Indicios de violencia en yacimientos de la región de Madrid en el marco del Calcolítico peninsular

2014 
This study focuses on aspects related to interpersonal or intergroup violence during the Iberian Chalcolithic by discussing some archaeological evidences which have not been thoroughly evaluated to date. Particular attention is given to a series of injuries observed in some burials, which in the light of recent anthropological and paleopathological studies are becoming more numerous and diverse. Besides reviewing some papers and proposals on bone injuries resulting from acts of violence, new documented evidences are offered from the study of two Chalcolithic burials in Madrid: Camino de las Yeseras and Humanejos and related to an old one from the cemetery of Ciempozuelos. In the first of these sites, a multiple inhumation in a pit has been documented. It contains a possible family group associated with flint arrow heads intermingled with the skeletons and they seem to be related to the violent death of the group in a short space of time. Far more striking are the injuries found on two Bell Beaker males, one of them from Camino de las Yeseras, a senile with broken and deviated nasal bones, probably due to an interpersonal conflict. The second example, from Humanejos, is a 30 year old male who was a victim of a major traumatic injury to the forehead ante mortem . It was possibly caused by a copper adze or small axe, due to a face-to-face conflict. Both cases seem to suggest that, interpersonal or intergroup violence during the Iberian Chalcolithic is not infrequent.
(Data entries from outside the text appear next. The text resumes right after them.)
-- ==== Sys2Proof/Machine/Dma.lean ====
section
/-! DEFINITION. The commands of the DMA engines (12_dma.md R433 to R458). -/

namespace Sys2Proof.Machine

/-- A register of engine `e` accepts the write (R458); else it is ignored and reported. -/
def State.dmaWriter (s : State) (ag : Agent) (e : Nat) (f : State → State) : State := if s.ofPart ag e then f s else s.refuse ag e

/-! ### Channel configuration (R439, R442, R443, R458) -/

/-- The trigger source of a configuration word belongs to another partition. -/
def State.dmaForeignTrig (s : State) (e : Nat) (v : Word) : Option Nat :=
  let p := match bits v 31 29 with
    | 1 => s.fld (R.TIM_CTRL (bits v 28 21 % 32)) 31 30
    | 3 => s.groupPart (bits v 28 21)
    | _ => e
  if p = e then none else some p

/-- The pending trigger of a channel without a chain is discarded (R442, R455), with what merged into it. -/
def State.dmaUntrig (s : State) (e c : Nat) : State :=
  (s.setFlag (R.DMA_CH_STATUS e c) 4 false).modChan e c (fun x => { x with merged := false })

/-- A write of DMA_CH_CFG_c. (DEDUCED, log 51) -/
def dmaCfgOp (ag : Agent) (e c : Nat) (v : Word) (s : State) : State :=
  s.dmaWriter ag e (fun s =>
    let old := s.reg (R.DMA_CH_CFG e c)
    let new := v &&& 0xFFFC0001
    if s.chState e c ≠ Ch.disabled then
      if new = old &&& 0xFFFFFFFE then
        let s := s.setReg (R.DMA_CH_CFG e c) new
        if s.chState e c = Ch.armed then (s.dmaUntrig e c).setChState e c Ch.disabled else s
      else s
    else if !bit v 0 then s.setReg (R.DMA_CH_CFG e c) new
    else if 6 ≤ bits v 31 29 then s
    else match s.dmaForeignTrig e v with
      | some p => s.refuse ag p
      | none => (((s.setReg (R.DMA_CH_CFG e c) new).setChState e c Ch.armed).chEnter e c).dmaWatch e c)

/-- DMA_CHANNEL_ENABLE (R439, R443): a configuration written with ENABLE = 1. -/
def execDmaChannelEnable (ag : Agent) (e : Fin 4) (c : Fin 16) (v : Word) (s : State) : Host.Outcome State Fault Refusal :=
  awakeNext s (dmaCfgOp ag e c (v ||| 1) s)

/-- DMA_CHANNEL_DISABLE (R442): ENABLE alone is cleared. -/
def execDmaChannelDisable (ag : Agent) (e : Fin 4) (c : Fin 16) (s : State) : Host.Outcome State Fault Refusal :=
  awakeNext s (dmaCfgOp ag e c (s.reg (R.DMA_CH_CFG e c) &&& 0xFFFFFFFE) s)

/-! ### Channel commands (R439, R453 to R455) -/

/-- DMA_START. -/
def dmaStartOp (ag : Agent) (e c : Nat) (s : State) : State :=
  s.dmaWriter ag e (fun s => if s.trigSrc e c = TrigSrc.task then s else s.chTrigger e c)

def execDmaStart (ag : Agent) (e : Fin 4) (c : Fin 16) (s : State) : Host.Outcome State Fault Refusal := awakeNext s (dmaStartOp ag e c s)

/-- DMA_PAUSE (R453, R454). -/
def dmaPauseOp (ag : Agent) (e c : Nat) (s : State) : State :=
  s.dmaWriter ag e (fun s =>
    let st := s.chState e c
    if (s.chan e c).aborting then s
    else if st = Ch.running then
      let s := s.modChan e c (fun x => { x with beforePause := Ch.running })
      (s.setChState e c (if s.dmaOpen e c then Ch.draining else Ch.paused)).dmaCredits e
    else if st = Ch.waitTrig then (s.modChan e c (fun x => { x with beforePause := Ch.waitTrig })).setChState e c Ch.paused
    else if st = Ch.armed ∨ st = Ch.disabled ∨ st = Ch.heldCq then s.setFlag (R.DMA_CH_STATUS e c) 5 true
    else s)

def execDmaPause (ag : Agent) (e : Fin 4) (c : Fin 16) (s : State) : Host.Outcome State Fault Refusal := awakeNext s (dmaPauseOp ag e c s)

/-- DMA_RESUME (R453). -/
def dmaResumeOp (ag : Agent) (e c : Nat) (s : State) : State :=
  s.dmaWriter ag e (fun s =>
    if s.chState e c = Ch.paused then (s.setChState e c (s.chan e c).beforePause).chEnter e c else s)

def execDmaResume (ag : Agent) (e : Fin 4) (c : Fin 16) (s : State) : Host.Outcome State Fault Refusal := awakeNext s (dmaResumeOp ag e c s)

/-- The waiting record of a committed chain shows the abort (R50). -/
def abortSeenIn (ws : List Word) : List Word :=
  let ws := ws.take 7
  let ws := ws.set 0 (wd ws 0 ||| 4)
  ws ++ [crc32c (wordBytes ws)]

/-- DMA_ABORT (R50 to R55, R455). (DEDUCED, log 51) -/
def dmaAbortOp (ag : Agent) (e c : Nat) (s : State) : State :=
  s.dmaWriter ag e (fun s =>
    let reply (s : State) (st : Nat) : State := s.setFld (R.DMA_CH_STATUS e c) 23 16 st
    let st := s.chState e c
    if st = Ch.disabled ∨ st = Ch.armed then reply (s.dmaUntrig e c) St.abortLate
    else if st = Ch.heldCq then
      reply (s.setEng e { s.eng e with
        cqWait := (s.eng e).cqWait.map (fun (r : List Word × Option Nat) => if r.2 = some c then (abortSeenIn r.1, r.2) else r) }) St.abortLate
    else
      let s := reply s St.done
      if (st = Ch.stopped && (s.eng e).err.isSome) || (st != Ch.stopped && s.dmaOpen e c) then
        s.modChan e c (fun x => { x with aborting := true })
      else s.dmaCommit e c St.aborted true)

def execDmaAbort (ag : Agent) (e : Fin 4) (c : Fin 16) (s : State) : Host.Outcome State Fault Refusal := awakeNext s (dmaAbortOp ag e c s)

/-! ### Engine commands (R452, R456) -/

/-- DMA_RESTART (R452). -/
def dmaRestartOp (ag : Agent) (e : Nat) (s : State) : State :=
  s.dmaWriter ag e (fun s =>
    if !s.flag (R.DMA_STATUS e) 16 || s.flag (R.DMA_STATUS e) 17 || (s.eng e).err.isSome then s
    else
      let s := s.setFlag (R.DMA_STATUS e) 16 false
      (List.range 16).foldl (fun s c =>
        if s.chState e c = Ch.stopped then ((s.setChState e c (s.chan e c).before).chEnter e c).dmaSettle e c else s) s)

def execDmaRestart (ag : Agent) (e : Fin 4) (s : State) : Host.Outcome State Fault Refusal := awakeNext s (dmaRestartOp ag e s)

/-- DMA_ENGINE_ENABLE (R456): pending triggers of ARMED channels are taken when chains may start again. -/
def dmaEnableOp (ag : Agent) (e : Nat) (on : Bool) (s : State) : State :=
  s.dmaWriter ag e (fun s =>
    let s := s.setFlag (R.DMA_CTRL e) 0 on
    if on then (List.range 16).foldl (fun s c => s.chEnter e c) s else s)

def execDmaEngineEnable (ag : Agent) (e : Fin 4) (on : Bool) (s : State) : Host.Outcome State Fault Refusal := awakeNext s (dmaEnableOp ag e on s)

/-- DMA_CLEAR_COUNTS (R456). -/
def dmaClearOp (ag : Agent) (e : Nat) (s : State) : State :=
  s.dmaWriter ag e (fun s => s.zeroRegs [R.DMA_CHAINS_CNT e, R.DMA_BUS_ERR_CNT e, R.DMA_TRIG_MERGE_CNT e, R.DMA_RETRY_CNT e, R.DMA_CQ_HELD_US e])

def execDmaClearCounts (ag : Agent) (e : Fin 4) (s : State) : Host.Outcome State Fault Refusal := awakeNext s (dmaClearOp ag e s)

/-- DMA_CQ_WRITE (R446, R447): BASE_LO (0), BASE_HI (1), SIZE (2) or HEAD (3). -/
def dmaCqWriteOp (ag : Agent) (e k : Nat) (v : Word) (s : State) : State :=
  s.dmaWriter ag e (fun s =>
    let s := match k with
      | 0 => s.setReg (R.DMA_CQ_BASE_LO e) v
      | 1 => s.setReg (R.DMA_CQ_BASE_HI e) v
      | 2 => s.setReg (R.DMA_CQ_SIZE e) v
      | _ => s.setReg (R.DMA_CQ_HEAD e) v
    (s.dmaCqRetry e ((s.eng e).cqWait.length)).dmaCqIrq e)

def execDmaCqWrite (ag : Agent) (e k : Fin 4) (v : Word) (s : State) : Host.Outcome State Fault Refusal := awakeNext s (dmaCqWriteOp ag e k v s)

/-! ### Running a chain (R436 to R449) -/

/-- A descriptor's 64 bytes, read again after an integrity error at most twice (R449). -/
def State.dmaDescRead (s : State) (e c a : Nat) : Nat → State × Nat × List Byte
  | 0 => s.dramRead (whoPart (0x30 + e) e) a 64
  | k + 1 =>
    let (s, st, bs) := s.dramRead (whoPart (0x30 + e) e) a 64
    if st = St.integrity then
      State.dmaDescRead ((s.bump (R.DMA_RETRY_CNT e)).modChan e c (fun x => { x with retried := true })) e c a k
    else (s, st, bs)

/-- A head descriptor that was never read gives no USER_TAG and no FRAME_TAG: the record's are free values. (DEDUCED, log 51) -/
def State.dmaHeadless (s : State) (e c : Nat) : State :=
  if (s.chan e c).idx ≠ 0 then s
  else
    let (q, s) := s.draw
    let (q', s) := s.draw
    s.modChan e c (fun x => { x with headUser := Config.freeWord q, headTag := Config.freeWord q' })

/-- DMA_DESC_FETCH (R435 to R438, R442): the channel reaches its next descriptor. (DEDUCED, log 51) -/
def dmaFetchOp (e c : Nat) (s : State) : State :=
  let x := s.chan e c
  if s.chState e c ≠ Ch.running ∨ !x.desc.isEmpty ∨ x.aborting then s
  else
    let a := x.next
    if a % 64 ≠ 0 then (s.dmaHeadless e c).dmaCommit e c St.alignFault false
    else if dramEnd < a + 64 then (s.dmaHeadless e c).dmaCommit e c St.rangeFault false
    else
      let (s, st, bs) := s.dmaDescRead e c a 2
      if st = St.busError then s.dmaBusError e ⟨0, a, true, none⟩
      else if st ≠ St.done then (s.dmaHeadless e c).dmaCommit e c (exhausted st) false
      else
        let d := (List.range 16).map (wordAt bs)
        let s := if x.idx = 0 then s.modChan e c (fun x => { x with headUser := wd d 1, headTag := wd d 10 }) else s
        let s := (s.setReg (R.DMA_CH_CUR_DESC_LO e c) (BitVec.ofNat 32 a)).setReg (R.DMA_CH_CUR_DESC_HI e c) (BitVec.ofNat 32 (a / 2 ^ 32))
        let st := s.dmaCheck e d x.task.isSome (s.dmaDone e c)
        if st ≠ St.done then s.dmaCommit e c st false
        else
          let n := s.dmaDone e c
          let s := (s.modChan e c (fun x => x.fetched d n)).dmaShow e c
          if dmaWaits d && x.idx != 0 then
            (((s.modChan e c (fun x => { x with paced := true })).setChState e c Ch.waitTrig).dmaCredits e).chEnter e c
          else s

def execDmaDescFetch (e : Fin 4) (c : Fin 16) (s : State) : Host.Outcome State Fault Refusal := awakeNext s (dmaFetchOp e c s)

/-- A channel has a byte to read (R444). -/
def State.dmaReady (s : State) (e c : Nat) : Bool :=
  let x := s.chan e c
  s.chState e c == Ch.running && !x.desc.isEmpty && !x.aborting && decide (x.issued < x.total + dmaBytes x.desc)
    && !(s.eng e).reads.any (fun r => r.chan == c && r.tries == 3)

/-- DMA_READ_ISSUE (R23, R444, R582): the next RUNNING channel in rotation issues one read; those of `pass` do not accept writes now. The
first read of the engine asks for its credits, and waits for them. -/
def dmaIssueOp (e : Nat) (pass : List Nat) (s : State) : State :=
  let en := s.eng e
  if s.flag (R.DMA_STATUS e) 16 || decide (256 ≤ s.dmaOutstanding e) then s
  else match ((List.range 16).map (fun k => (en.last + 1 + k) % 16)).find? (fun c => s.dmaReady e c && !pass.contains c) with
    | none => s
    | some c =>
      let id := 0x30 + e
      if s.creditWaits id then s
      else
        let (s, wait) := if s.power.held.any (·.agent == id) then (s, false) else s.creditRequest id e
        if wait then s
        else
          let x := s.chan e c
          let k := x.issued - x.total
          let a := (dmaAt (dmaSrc x.desc) (dmaSrcStride x.desc) (dmaLine x.desc) k).toNat
          let n := min (64 - a % 64) (dmaLine x.desc - k % dmaLine x.desc)
          let s := s.setEng e { s.eng e with last := c, reads := (s.eng e).reads ++ [⟨c, a, n, x.issued, 0, none⟩] }
          s.modChan e c (fun x => { x with issued := x.issued + n })

def execDmaReadIssue (e : Fin 4) (pass : List Nat) (s : State) : Host.Outcome State Fault Refusal := awakeNext s (dmaIssueOp e pass s)

/-- Read `k` of engine `e` in issue order, while it is outstanding. -/
def State.dmaRead? (s : State) (e k : Nat) : Option DmaRead := ((s.eng e).reads[k]?).bind (fun r => if r.isOpen then some r else none)

/-- Read `r` replaced. -/
def State.setRead (s : State) (e : Nat) (r r' : DmaRead) : State :=
  s.setEng e { s.eng e with reads := (s.eng e).reads.map (fun x => if x = r then r' else x) }

/-- DMA_READ_RETURN (R436, R449, R450, R453): read `k` returns; `ext` is the data that PCI Express returned for a HOST or PEER source. (DEDUCED, log 51) -/
def dmaReturnOp (e k : Nat) (ext : List Byte) (transient : Bool) (s : State) : State :=
  match s.dmaRead? e k with
  | none => s
  | some r =>
    let c := r.chan
    let d := (s.chan e c).desc
    if s.dmaHeld d r then s
    else
    let (s, st, bs) := s.dmaFrom e (dmaSrcSpace d) (dmaSrcCore d) r.addr r.len ext transient
    if st = St.done then
      State.dmaSettle ((s.setRead e r { r with data := some bs }).dmaFlush e c 300) e c
    else if st = St.integrity then
      let s := s.setRead e r { r with tries := r.tries + 1 }
      if r.tries < 2 then
        let s := (s.bump (R.DMA_RETRY_CNT e)).modChan e c (fun x => { x with retried := true })
        match (s.chan e c).task with | some i => s.modTask i (fun t => { t with recomputed := true }) | none => s
      else (s.dmaFlush e c 300).dmaSettle e c
    else
      let s := s.setEng e { s.eng e with reads := (s.eng e).reads.erase r }
      s.dmaBusError e ⟨dmaSrcSpace d, r.addr, true, none⟩

def execDmaReadReturn (e : Fin 4) (k : Nat) (ext : List Byte) (transient : Bool) (s : State) : Host.Outcome State Fault Refusal :=
  awakeNext s (dmaReturnOp e k ext transient s)

/-- DMA_BUS_ERROR (R450 to R452): an error response to read `k`, or (`wr`) to the write of its bytes; `valid` says that the response
gives the address. -/
def dmaBusErrorOp (e k : Nat) (wr valid : Bool) (s : State) : State :=
  match s.dmaRead? e k with
  | none => s
  | some r =>
    let x := s.chan e r.chan
    let dst := dmaAt (dmaDst x.desc) (dmaDstStride x.desc) (dmaLine x.desc) (r.pos - x.total)
    let s := s.setEng e { s.eng e with reads := (s.eng e).reads.erase r }
    if wr then s.dmaBusError e ⟨dmaDstSpace x.desc, dst.toNat, valid, some r.chan⟩
    else s.dmaBusError e ⟨dmaSrcSpace x.desc, r.addr, valid, none⟩

def execDmaBusError (e : Fin 4) (k : Nat) (wr valid : Bool) (s : State) : Host.Outcome State Fault Refusal := awakeNext s (dmaBusErrorOp e k wr valid s)

end Sys2Proof.Machine
end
Also the archaeological record is revealing the existence of defensive architectures in several sites, where a considerable amount of arrow heads have been recovered in entrances, walls and workshops. These circumstances and the increase of arrow heads also in some ditched enclosures could explain their productions as primary defensive and offensive artefacts and later on the emergence of the first copper Palmela arrow heads in Iberia. Otherwise, as the archaeozoological studies of some chalcolithic sites reveal, that the increasing frequency of the flint arrow heads productions are not necessarily related to the rise of hunting activities during the 3 rd millennium. It is also discussed the use of some metal tools as weapons during the Bell Beaker horizon as they only appear in household contexts and the functionality of some of the Beaker “package” items from tombs as weapons.